True, the story is fictionalized, surely, for the big screen, but I still think that there, in that expectation well-meaning of the English people, something that truly defines all the people who are still alive. And I think that deep down, every time the governor is directed to us, something inside of us really wanted to tell the truth, that whenever the Chancellor of the University is directed to the press, something alive in us would like to announce his decision to request that the police leave the campus, that when President De La Torre open your mouth, open ours too but this time not for the usual insult to the students but because it says something like that freedom of expression is respected, as the presence of shock strength hinders the possibility of dialogue , and that dialogue is such that there has to be a willingness to change and flexibility on both sides, including yours.
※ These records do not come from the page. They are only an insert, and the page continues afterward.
theorem restartEngine_keeps {β : Bool} {κ : Base} (engine : Nat) {s : State} (h : Inv β κ s) : Inv β κ (restartEngine engine s)
      := by
  unfold restartEngine
  try dsimp only
  repeat' first | (with_reducible first | assumption | apply Inv.core) | simp only [↓inv_mk] | split

theorem execFirewallViolation_keeps {β : Bool} {κ : Base} (engine : Nat) (address : Nat) (write : Bool) {s : State} (h : Inv β
      κ s) : Sat β κ (execFirewallViolation engine address write s) := by
  unfold execFirewallViolation
  try dsimp only
  repeat' first | (with_reducible first | assumption | apply ite_keeps | apply next_keeps | apply restartEngine_keeps | apply record_keeps | apply raise_keeps | apply enterKick_keeps | apply Inv.core) | simp only [↓inv_mk] | simp only [↓reply_mk] | split

theorem execSramUncorrectableError_keeps {β : Bool} {κ : Base} (engine : Nat) {s : State} (h : Inv β κ s) : Sat β κ
      (execSramUncorrectableError engine s) := by
  unfold execSramUncorrectableError
  try dsimp only
  repeat' first | (with_reducible first | assumption | apply ite_keeps | apply next_keeps | apply record_keeps | apply raise_keeps | apply restartEngine_keeps | apply enterKick_keeps) | simp only [↓reply_mk] | split

theorem sectorBad_keeps {β : Bool} {κ : Base} (sector : Nat) {s : State} (h : Inv β κ s) : Inv β κ (sectorBad sector s) := by
  unfold sectorBad
  try dsimp only
  repeat' first | (with_reducible first | assumption | apply ite_keeps | apply record_keeps | apply raise_keeps | apply Inv.core) | simp only [↓inv_mk] | split

theorem execNorReadError_keeps {β : Bool} {κ : Base} (sector : Nat) (bothBad : Bool) {s : State} (h : Inv β κ s) : Sat β κ
      (execNorReadError sector bothBad s) := by
  unfold execNorReadError
  try dsimp only
  repeat' first | (with_reducible first | assumption | apply ite_keeps | apply next_keeps | apply sectorBad_keeps | apply Inv.core) | simp only [↓inv_mk] | simp only [↓reply_mk] | split

theorem execNorScrub_keeps {β : Bool} {κ : Base} (corrected : List (Nat × Nat)) {s : State} (h : Inv β κ s) : Sat β κ
      (execNorScrub corrected s) := by
  unfold execNorScrub
  try dsimp only
  repeat' first | (with_reducible first | assumption | apply ite_keeps | apply next_keeps | apply Inv.core) | simp only [↓inv_mk] | simp only [↓reply_mk] | split

theorem passAuthority_keeps {β : Bool} {κ : Base} {s : State} (h : Inv β κ s) : Inv β κ (passAuthority s) := by
  unfold passAuthority
  try dsimp only
  repeat' first | (with_reducible first | assumption | apply ite_keeps | apply lowerAuth_keeps | apply Inv.core) | simp only [↓inv_mk] | split

theorem readmit_keeps {β : Bool} {κ : Base} {s : State} (h : Inv β κ s) : Inv β κ (readmit s) := by
  unfold readmit
  try dsimp only
  repeat' first | (with_reducible first | assumption | apply ite_keeps | apply Inv.core) | simp only [↓inv_mk] | split

theorem sendGrants_keeps {β : Bool} {κ : Base} {s : State} (h : Inv β κ s) : Inv β κ (sendGrants s) := by
  unfold sendGrants
  try dsimp only
  repeat' first | (with_reducible first | assumption | apply ite_keeps | refine foldl_keeps ?_ fun _ _ _ => ?_ | apply receiveGrant_keeps | apply sendGrantsEth_keeps) | split

theorem latchLocal_keeps {β : Bool} {κ : Base} {s : State} (h : Inv β κ s) : Inv β κ (latchLocal s) := by
  unfold latchLocal
  try dsimp only
  repeat' first | (with_reducible first | assumption | apply ite_keeps | refine foldl_keeps ?_ fun _ _ _ => ?_ | apply deliverRequest_keeps) | split

theorem memberMatrix_keeps {β : Bool} {κ : Base} {s : State} (h : Inv β κ s) : Inv β κ (memberMatrix s) := by
  unfold memberMatrix
  repeat' first | (with_reducible first | assumption | apply ite_keeps | apply windowMatrix_keeps) | split

theorem hubBoundary_keeps {β : Bool} {κ : Base} (written : Bool) {s : State} (h : Inv β κ s) : Inv β κ (hubBoundary written s)
      := by
  unfold hubBoundary
  repeat' first | (with_reducible first | assumption | apply ite_keeps | apply sendGrants_keeps | apply readmit_keeps | apply memberMatrix_keeps | apply deraillBoundary_keeps | apply latchLocal_keeps) | split

theorem boundary_keeps {β : Bool} {κ : Base} (written : Bool) {s : State} (h : Inv β κ s) : Inv β κ (boundary written s) := by
  unfold boundary
  try dsimp only
  repeat' first | (with_reducible first | assumption | apply passAuthority_keeps | apply applyCommits_keeps | apply ceilings_keeps | apply deliverMeter_keeps | apply pelotonBoundary_keeps | apply shadowBoundary_keeps | apply recorderEpoch_keeps | apply hubBoundary_keeps | apply Inv.core) | simp only [↓inv_mk] | split

theorem execEpochBoundary_keeps {β : Bool} {κ : Base} (written : Bool) {s : State} (h : Inv β κ s) : Sat β κ (execEpochBoundary
      written s) := by
  unfold execEpochBoundary
  repeat' first | (with_reducible first | assumption | apply ite_keeps | apply next_keeps | apply boundary_keeps) | simp only [↓reply_mk] | split

theorem countLow_keeps {β : Bool} {κ : Base} (slot : Nat) {s : State} (h : Inv β κ s) : Inv β κ (countLow slot s) := by
  unfold countLow
  try dsimp only
  repeat' first | (with_reducible first | assumption | apply ite_keeps | apply onSes_keeps | apply Inv.core) | simp only [↓inv_mk] | split

theorem execMeteringSample_keeps {β : Bool} {κ : Base} (bits : List (List Bool)) {s : State} (h : Inv β κ s) : Sat β κ
      (execMeteringSample bits s) := by
  unfold execMeteringSample
  try dsimp only
  repeat' first | (with_reducible first | assumption | apply ite_keeps | refine foldl_keeps ?_ fun _ _ _ => ?_ | apply next_keeps | apply integrateString_keeps | apply countLow_keeps | apply meterSample_keeps) | simp only [↓reply_mk] | split

theorem tickWall_keeps {β : Bool} {κ : Base} {s : State} (h : Inv β κ s) : Inv β κ (tickWall s) := by
  unfold tickWall
  try dsimp only
  repeat' first | (with_reducible first | assumption | apply ite_keeps | apply Inv.core) | simp only [↓inv_mk] | split

theorem execOperatingSecond_keeps {β : Bool} {κ : Base} (corrected : Nat) {s : State} (h : Inv β κ s) : Sat β κ
      (execOperatingSecond corrected s) := by
  unfold execOperatingSecond
  try dsimp only
  repeat' first | (with_reducible first | assumption | apply ite_keeps | apply next_keeps | apply tickWall_keeps | apply settleEdit_keeps | apply settleLockout_keeps | apply meterCommit_keeps | apply seconds_up | apply Inv.core) | exact fun _ _ e => e | exact fun _ _ _ => rfl | exact fun _ e => e | exact fun _ _ => rfl | exact fun _ _ => ⟨rfl, rfl, rfl⟩ | exact Nat.le_succ _ | simp only [↓inv_mk] | simp only [↓reply_mk] | split

theorem sendSegments_keeps {β : Bool} {κ : Base} (peer : Nat) (priority : Nat) (n : Nat) (map : Option (ToneMap × Nat)) {s :
      State} (h : Inv β κ s) : Inv β κ (sendSegments peer priority n map s) := by
  unfold sendSegments
  try dsimp only
  repeat' first | (with_reducible first | assumption | apply ite_keeps | apply putBurst_keeps | apply onSpkLink_keeps | apply Inv.core) | simp only [↓inv_mk] | split

theorem sendFitting_keeps {β : Bool} {κ : Base} (l : SpkLink) (priority : Nat) (symbols : Nat) {s : State} (h : Inv β κ s) :
      Inv β κ (sendFitting l priority symbols s) := by
  unfold sendFitting
  try dsimp only
  repeat' first | (with_reducible first | assumption | apply ite_keeps | apply sendSegments_keeps | apply Inv.core) | simp only [↓inv_mk] | split

theorem sendPriority_keeps {β : Bool} {κ : Base} (p : Nat) {s : State} (h : Inv β κ s) : Inv β κ (sendPriority p s) := by
  unfold sendPriority
  try dsimp only
  repeat' first | (with_reducible first | assumption | apply ite_keeps | apply Inv.core) | simp only [↓inv_mk] | split

theorem execContentionAccess_keeps {β : Bool} {κ : Base} (m : Access) {s : State} (h : Inv β κ s) : Sat β κ
      (execContentionAccess m s) := by
  unfold execContentionAccess
  try dsimp only
  repeat' first | (with_reducible first | assumption | apply ite_keeps | apply next_keeps | apply sendPriority_keeps | apply drawn_keeps | apply sendFitting_keeps | apply Inv.core) | simp only [↓inv_mk] | simp only [↓reply_mk] | split

theorem execAcknowledgementReceived_keeps {β : Bool} {κ : Base} (b : Bytes) {s : State} (h : Inv β κ s) : Sat β κ
      (execAcknowledgementReceived b s) := by
  unfold execAcknowledgementReceived
  try dsimp only
  repeat' first | (with_reducible first | assumption | apply ite_keeps | apply next_keeps | apply onSpkLink_keeps | apply Inv.core) | simp only [↓inv_mk] | simp only [↓reply_mk] | split

theorem execAcknowledgementMissing_keeps {β : Bool} {κ : Base} (peer : Nat) {s : State} (h : Inv β κ s) : Sat β κ
      (execAcknowledgementMissing peer s) := by
  unfold execAcknowledgementMissing
  try dsimp only
  repeat' first | (with_reducible first | assumption | apply ite_keeps | apply next_keeps | apply onSpkLink_keeps | apply Inv.core) | simp only [↓inv_mk] | simp only [↓reply_mk] | split

theorem settleMap_keeps {β : Bool} {κ : Base} (peer : Nat) {s : State} (h : Inv β κ s) : Inv β κ (settleMap peer s) := by
  unfold settleMap
  try dsimp only
  repeat' first | (with_reducible first | assumption | apply ite_keeps | apply onSpkLink_keeps | apply drawn_keeps | apply raiseIf_keeps | apply queueFrame_keeps | apply Inv.core) | simp only [↓inv_mk] | split

theorem execToneMapUpdate_keeps {β : Bool} {κ : Base} (peer : Nat) {s : State} (h : Inv β κ s) : Sat β κ (execToneMapUpdate
      peer s) := by
  unfold execToneMapUpdate
  repeat' first | (with_reducible first | assumption | apply ite_keeps | apply next_keeps | apply settleMap_keeps) | simp only [↓reply_mk] | split

theorem adoptMap_keeps {β : Bool} {κ : Base} (peer : Nat) (m : ToneMap) {s : State} (h : Inv β κ s) : Inv β κ (adoptMap peer m
      s) := by
  unfold adoptMap
  try dsimp only
  repeat' first | (with_reducible first | assumption | apply raiseIf_keeps | apply onSpkLink_keeps | apply Inv.core) | simp only [↓inv_mk] | split

theorem execToneMapReceived_keeps {β : Bool} {κ : Base} (peer : Nat) (ident : Nat) (rate : Nat) (span : Nat) (backoff : Nat)
      (carriers : Bytes) {s : State} (h : Inv β κ s) : Sat β κ (execToneMapReceived peer ident rate span backoff carriers s) := by
  unfold execToneMapReceived
  repeat' first | (with_reducible first | assumption | apply ite_keeps | apply next_keeps | apply adoptMap_keeps) | simp only [↓reply_mk] | split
Perhaps the ability to surprise is good, and somehow hopeful, provided they do not lead us to paralysis. And then, instead of despising our surprise as if it were a sign of gullibility, we can accept that no obstacle to anger, humor, or action, and we can look with an open mouth in the mirror that is the countryman and confirm, together, we are still alive.
PrintImage and sound

photo: r.alcaraz, digital dialogue
I'm away. I look through the lens of the media (and Facebook, which has become a very useful tool to get news fast, thanks to friends who generously share the news) what happens in college.
It's like a dream. One of the bad, sure.
Police focus on the campus of the Yuppie. And not just the police well, period. Also, perhaps especially, police on horseback, black police, and police shields surrounded by giants such as Roman soldiers, shields to protect themselves from ... what?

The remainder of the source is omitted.